Supplied records:
/-- `HI <- h ; LO <- l` (10_state.md rule R35). -/
def State.writeHiLo (s : State) (h l : Dword) : State := { s with hi := h, lo := l }

/-- `FPR[i]`, all 64 bits (10_state.md rule R45). -/
def State.readFpr (s : State) (i : BitVec 5) : Dword := s.fpr[i.toNat]'(i.isLt)

/-- `FPR[i] <- v`, all 64 bits (10_state.md rule R45). -/
def State.writeFpr (s : State) (i : BitVec 5) (v : Dword) : State :=
  { s with fpr := s.fpr.set i.toNat v i.isLt }

/-- Replaces FCSR (10_state.md rule R53). -/
def State.setFcsr (s : State) (v : Word) : State := { s with fcsr := v }

/-- Replaces the CP0 registers. -/
def State.setCp0 (s : State) (c : Cp0) : State := { s with cp0 := c }

/-- Replaces one TLB entry (20_memory.md rule R203). -/
def State.setTlb (s : State) (i : BitVec 6) (e : TlbEntry) : State :=
  { s with tlb := s.tlb.set i.toNat e i.isLt }

/-- Replaces the x86-translation state (10_state.md rule R60). -/
def State.setX86 (s : State) (x : X86) : State := { s with x86 := x }

/-- Replaces LLbit (10_state.md rule R38). -/
def State.setLLbit (s : State) (b : Bool) : State := { s with llbit := b }

/-! ### Free values (93_implementation_defined.md; log 4) -/

/-- The free value that place `slot` of this step takes. -/
def State.free (s : State) (slot : Nat) : Dword := Config.freeValue (64 * s.freeCounter + slot)

/-- Whether a pending interrupt is recognised before this instruction. -/
abbrev Slot.interrupt : Nat := 0
/-- Which of the old and new words a fetch returns. -/
abbrev Slot.fetch : Nat := 1
/-- How far Count advances. -/
abbrev Slot.count : Nat := 2
/-- How far performance counter 0 advances. -/
abbrev Slot.perf0 : Nat := 3
/-- How far performance counter 1 advances. -/
abbrev Slot.perf1 : Nat := 4
/-- Cause.CE after an exception other than Coprocessor Unusable. -/
abbrev Slot.causeCE : Nat := 5
/-- EntryLo0 after a TLB exception. -/
abbrev Slot.entryLo0 : Nat := 6
/-- EntryLo1 after a TLB exception. -/
abbrev Slot.entryLo1 : Nat := 7
/-- BadVAddr after a failed bound check, a soft reset or an NMI. -/
abbrev Slot.badVAddr : Nat := 8
/-- An open result. -/
abbrev Slot.result : Nat := 9
/-- A second open result (HI beside LO). -/
abbrev Slot.result2 : Nat := 10
/-- Whether a store-conditional that holds its link succeeds. -/
abbrev Slot.scSuccess : Nat := 11
/-- Index.Index after a failed TLBP. -/
abbrev Slot.tlbIndex : Nat := 12
/-- The entry TLBWR writes. -/
abbrev Slot.tlbRandom : Nat := 13
/-- TagLo after an Index Load CACHE operation. -/
abbrev Slot.tagLo : Nat := 14
/-- TagHi after an Index Load CACHE operation. -/
abbrev Slot.tagHi : Nat := 15
/-- DataLo after an Index Load CACHE operation. -/
abbrev Slot.dataLo : Nat := 16
/-- DataHi after an Index Load CACHE operation. -/
abbrev Slot.dataHi : Nat := 17
/-- Status.SR after an NMI. -/
abbrev Slot.statusSR : Nat := 18
/-- FCSR.Cause beside E. -/
abbrev Slot.fcsrCause : Nat := 19
/-- Bits 63 to 32 of a floating-point register after a 32-bit result. -/
abbrev Slot.fprHigh : Nat := 20
/-- The upper half of LWR's result. -/
abbrev Slot.lwrHigh : Nat := 21
/-- EFLAG after an x86-manner instruction. -/
abbrev Slot.eflag : Nat := 22
/-- The register bits TLBR reads under the mask: EntryHi, EntryLo0, EntryLo1. -/
abbrev Slot.tlbrHi : Nat := 23
/-- See `Slot.tlbrHi`. -/
abbrev Slot.tlbrLo0 : Nat := 24
/-- See `Slot.tlbrHi`. -/
abbrev Slot.tlbrLo1 : Nat := 25
/-- Which of its two loaded values a quad load leaves in a register named twice. -/
abbrev Slot.quad : Nat := 26
/-- Whether a reciprocal is inexact. -/
abbrev Slot.recipInexact : Nat := 27
/-- How an approximate reciprocal rounds. -/
abbrev Slot.recip : Nat := 28
/-- A third open result (LO beside a register and HI). -/
abbrev Slot.result3 : Nat := 29
/-- ErrCtl after an Index Load CACHE operation. -/
abbrev Slot.errCtl : Nat := 30
/-- Whether the buffered stores reach memory before this instruction. -/
abbrev Slot.drain : Nat := 31
/-- The general register X86MTFLAG reads. -/
abbrev Slot.x86Source : Nat := 32

/-! ### Status fields and privilege (60_exceptions.md rules R931 to R934, R947) -/

/-- Status.IE. -/
def State.ie (s : State) : Bool := s.cp0.status.getLsbD 0
/-- Status.EXL. -/
def State.exl (s : State) : Bool := s.cp0.status.getLsbD 1
/-- Status.ERL. -/
def State.erl (s : State) : Bool := s.cp0.status.getLsbD 2
/-- Status.KSU. -/
def State.ksu (s : State) : BitVec 2 := s.cp0.status.extractLsb' 3 2
/-- Status.UX. -/
def State.ux (s : State) : Bool := s.cp0.status.getLsbD 5
/-- Status.SX. -/
def State.sx (s : State) : Bool := s.cp0.status.getLsbD 6
/-- Status.KX. -/
def State.kx (s : State) : Bool := s.cp0.status.getLsbD 7
/-- Status.IM. -/
def State.im (s : State) : BitVec 8 := s.cp0.status.extractLsb' 8 8
/-- Status.BEV. -/
def State.bev (s : State) : Bool := s.cp0.status.getLsbD 22
/-- Status.PX. -/
def State.px (s : State) : Bool := s.cp0.status.getLsbD 23
/-- Status.FR. -/
def State.fr (s : State) : Bool := s.cp0.status.getLsbD 26
/-- Status.CU[n]. -/
def State.cu (s : State) (n : BitVec 2) : Bool := s.cp0.status.getLsbD (28 + n.toNat)
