-- ==== Sys2Proof/Machine/LoadStore.lean ====
section
/-!
DEFINITION. Loads and stores (40_loadstore.md rules R300 to R326).
-/
namespace Sys2Proof.Machine

/-- A load of `n` bytes to a general register (40_loadstore.md rule R300). -/
def State.loadTo (s : State) (rt : BitVec 5) (va : Dword) (n : Nat) (ext : Dword → Dword) : Out :=
  finishLoad rt (s.loadVirt va n) s fun p => p.2.putGpr rt (ext p.1)

/-- A store of `n` bytes (40_loadstore.md rule R300). -/
def State.storeFrom (s : State) (va : Dword) (n : Nat) (v : Dword) : Out :=
  (s.storeVirt va n v).finish s fun t => .next t.advance

/-- The upper half of LWR's result when fewer than four bytes are loaded: the sign or the old bits
(40_loadstore.md rule R309; log 9). -/
def State.lwrValue (s : State) (va old m : Dword) : Dword :=
  if va.toNat % 4 = 0 then sextLow 32 m
  else if (s.free Slot.lwrHigh).getLsbD 0 then sextLow 32 m
  else mergeBits (fieldMask 64 0 32) old m

/-- LL and LLD (20_memory.md rule R241). -/
def State.loadLinked (s : State) (rt : BitVec 5) (va : Dword) (n : Nat) (ext : Dword → Dword) : Out :=
  finishLoad rt
    ((aligned va n false).bind fun _ => (s.reach va .load).bind fun p =>
      (p.2.loadAt p.1 n).bind fun q => .ok (q.1, q.2.link p.1.pa n))
    s fun p => p.2.putGpr rt (ext p.1)

/-- SC and SCD (20_memory.md rules R242 to R244, 40_loadstore.md rule R323): the exceptions, the bus error among
them, are raised whether or not LLbit is set; one that does not fit the last LL is refused; a success is never
certain (log 8). -/
def State.storeConditional (s : State) (rt : BitVec 5) (va : Dword) (n : Nat) : Out :=
  ((aligned va n true).bind fun _ => (s.reach va .store).bind fun p =>
    (s.fitsLink p.1 n).bind fun _ => (p.2.busAnswers p.1.pa n).bind fun _ =>
      if s.scSucceeds then p.2.memWrite p.1 n (s.readGpr rt) else .ok p.2).finish s
    fun t => (t.setLLbit false).putGpr rt (boolDword s.scSucceeds)

/-- LB (40_loadstore.md rule R302). -/
def execLb (base : BitVec 5) (rt : BitVec 5) (imm : BitVec 16) (s : State) : Out :=
  s.loadTo rt (s.ea base imm) 1 (sextLow 8)

/-- LBU (40_loadstore.md rule R303). -/
def execLbu (base : BitVec 5) (rt : BitVec 5) (imm : BitVec 16) (s : State) : Out :=
  s.loadTo rt (s.ea base imm) 1 (zextLow 8)

/-- LH (40_loadstore.md rule R304). -/
def execLh (base : BitVec 5) (rt : BitVec 5) (imm : BitVec 16) (s : State) : Out :=
  s.loadTo rt (s.ea base imm) 2 (sextLow 16)

/-- LHU (40_loadstore.md rule R305). -/
def execLhu (base : BitVec 5) (rt : BitVec 5) (imm : BitVec 16) (s : State) : Out :=
  s.loadTo rt (s.ea base imm) 2 (zextLow 16)

/-- LW (40_loadstore.md rule R306). -/
def execLw (base : BitVec 5) (rt : BitVec 5) (imm : BitVec 16) (s : State) : Out :=
  s.loadTo rt (s.ea base imm) 4 (sextLow 32)

/-- LWU (40_loadstore.md rule R307). -/
def execLwu (base : BitVec 5) (rt : BitVec 5) (imm : BitVec 16) (s : State) : Out :=
  need64 s (s.loadTo rt (s.ea base imm) 4 (zextLow 32))

/-- LWL (40_loadstore.md rule R308). -/
def execLwl (base : BitVec 5) (rt : BitVec 5) (imm : BitVec 16) (s : State) : Out :=
  let va := s.ea base imm
  finishLoad rt (s.loadAround va 4) s fun p =>
    p.2.putGpr rt (sextLow 32 (mergeLeft 4 va p.1 (s.readGpr rt)))

/-- LWR (40_loadstore.md rule R309). -/
def execLwr (base : BitVec 5) (rt : BitVec 5) (imm : BitVec 16) (s : State) : Out :=
  let va := s.ea base imm
  finishLoad rt (s.loadAround va 4) s fun p =>
    p.2.putGpr rt (s.lwrValue va (s.readGpr rt) (mergeRight 4 va p.1 (s.readGpr rt)))

/-- LD (40_loadstore.md rule R310). -/
def execLd (base : BitVec 5) (rt : BitVec 5) (imm : BitVec 16) (s : State) : Out :=
  need64 s (s.loadTo rt (s.ea base imm) 8 id)

/-- LDL (40_loadstore.md rule R311). -/
def execLdl (base : BitVec 5) (rt : BitVec 5) (imm : BitVec 16) (s : State) : Out :=
  let va := s.ea base imm
  need64 s (finishLoad rt (s.loadAround va 8) s fun p =>
    p.2.putGpr rt (mergeLeft 8 va p.1 (s.readGpr rt)))

/-- LDR (40_loadstore.md rule R314). -/
def execLdr (base : BitVec 5) (rt : BitVec 5) (imm : BitVec 16) (s : State) : Out :=
  let va := s.ea base imm
  need64 s (finishLoad rt (s.loadAround va 8) s fun p =>
    p.2.putGpr rt (mergeRight 8 va p.1 (s.readGpr rt)))

/-- LL (40_loadstore.md rule R312). -/
def execLl (base : BitVec 5) (rt : BitVec 5) (imm : BitVec 16) (s : State) : Out :=
  s.loadLinked rt (s.ea base imm) 4 (sextLow 32)

/-- LLD (40_loadstore.md rule R313). -/
def execLld (base : BitVec 5) (rt : BitVec 5) (imm : BitVec 16) (s : State) : Out :=
  need64 s (s.loadLinked rt (s.ea base imm) 8 id)

/-- SB (40_loadstore.md rule R315). -/
def execSb (base : BitVec 5) (rt : BitVec 5) (imm : BitVec 16) (s : State) : Out :=
  s.storeFrom (s.ea base imm) 1 (s.readGpr rt)

/-- SH (40_loadstore.md rule R316). -/
def execSh (base : BitVec 5) (rt : BitVec 5) (imm : BitVec 16) (s : State) : Out :=
  s.storeFrom (s.ea base imm) 2 (s.readGpr rt)

/-- SW (40_loadstore.md rule R317). -/
def execSw (base : BitVec 5) (rt : BitVec 5) (imm : BitVec 16) (s : State) : Out :=
  s.storeFrom (s.ea base imm) 4 (s.readGpr rt)

/-- SWL (40_loadstore.md rule R318). -/
def execSwl (base : BitVec 5) (rt : BitVec 5) (imm : BitVec 16) (s : State) : Out :=
  (s.storeLeft (s.ea base imm) 4 (zextLow 32 (s.readGpr rt))).finish s fun t => .next t.advance

/-- SWR (40_loadstore.md rule R319). -/
def execSwr (base : BitVec 5) (rt : BitVec 5) (imm : BitVec 16) (s : State) : Out :=
  (s.storeRight (s.ea base imm) 4 (s.readGpr rt)).finish s fun t => .next t.advance

/-- SD (40_loadstore.md rule R320). -/
def execSd (base : BitVec 5) (rt : BitVec 5) (imm : BitVec 16) (s : State) : Out :=
  need64 s (s.storeFrom (s.ea base imm) 8 (s.readGpr rt))

/-- SDL (40_loadstore.md rule R321). -/
def execSdl (base : BitVec 5) (rt : BitVec 5) (imm : BitVec 16) (s : State) : Out :=
  need64 s ((s.storeLeft (s.ea base imm) 8 (s.readGpr rt)).finish s fun t => .next t.advance)

/-- SDR (40_loadstore.md rule R322). -/
def execSdr (base : BitVec 5) (rt : BitVec 5) (imm : BitVec 16) (s : State) : Out :=
  need64 s ((s.storeRight (s.ea base imm) 8 (s.readGpr rt)).finish s fun t => .next t.advance)

/-- SC (40_loadstore.md rule R323). -/
def execSc (base : BitVec 5) (rt : BitVec 5) (imm : BitVec 16) (s : State) : Out :=
  s.storeConditional rt (s.ea base imm) 4

/-- SCD (40_loadstore.md rule R324). -/
def execScd (base : BitVec 5) (rt : BitVec 5) (imm : BitVec 16) (s : State) : Out :=
  need64 s (s.storeConditional rt (s.ea base imm) 8)

/-- PREF (40_loadstore.md rule R325): a NOP, whatever the hint (30_encoding.md rule R282). -/
def execPref (_base : BitVec 5) (_hint : BitVec 5) (_imm : BitVec 16) (s : State) : Out := .next s.advance

/-- PREFX (40_loadstore.md rule R326): a NOP (log 24). -/
def execPrefx (_base : BitVec 5) (_index : BitVec 5) (_hint : BitVec 5) (s : State) : Out :=
  if s.copUsable 1 || !Config.prefxRaisesCpU then .next s.advance else raise (.cpU 1) s

end Sys2Proof.Machine
end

Description of the task: Among the records above, repeat exactly the line with "abbrev Slot.dataHi : Nat := 17", the line with "memory before this instruction. -/", and every line in between, and only those.

Response for this exercise:
abbrev Slot.dataHi : Nat := 17
/-- Status.SR after an NMI. -/
abbrev Slot.statusSR : Nat := 18
/-- FCSR.Cause beside E. -/
abbrev Slot.fcsrCause : Nat := 19
/-- Bits 63 to 32 of a floating-point register after a 32-bit result. -/
abbrev Slot.fprHigh : Nat := 20
/-- The upper half of LWR's result. -/
abbrev Slot.lwrHigh : Nat := 21
/-- EFLAG after an x86-manner instruction. -/
abbrev Slot.eflag : Nat := 22
/-- The register bits TLBR reads under the mask: EntryHi, EntryLo0, EntryLo1. -/
abbrev Slot.tlbrHi : Nat := 23
/-- See `Slot.tlbrHi`. -/
abbrev Slot.tlbrLo0 : Nat := 24
/-- See `Slot.tlbrHi`. -/
abbrev Slot.tlbrLo1 : Nat := 25
/-- Which of its two loaded values a quad load leaves in a register named twice. -/
abbrev Slot.quad : Nat := 26
/-- Whether a reciprocal is inexact. -/
abbrev Slot.recipInexact : Nat := 27
/-- How an approximate reciprocal rounds. -/
abbrev Slot.recip : Nat := 28
/-- A third open result (LO beside a register and HI). -/
abbrev Slot.result3 : Nat := 29
/-- ErrCtl after an Index Load CACHE operation. -/
abbrev Slot.errCtl : Nat := 30
/-- Whether the buffered stores reach memory before this instruction. -/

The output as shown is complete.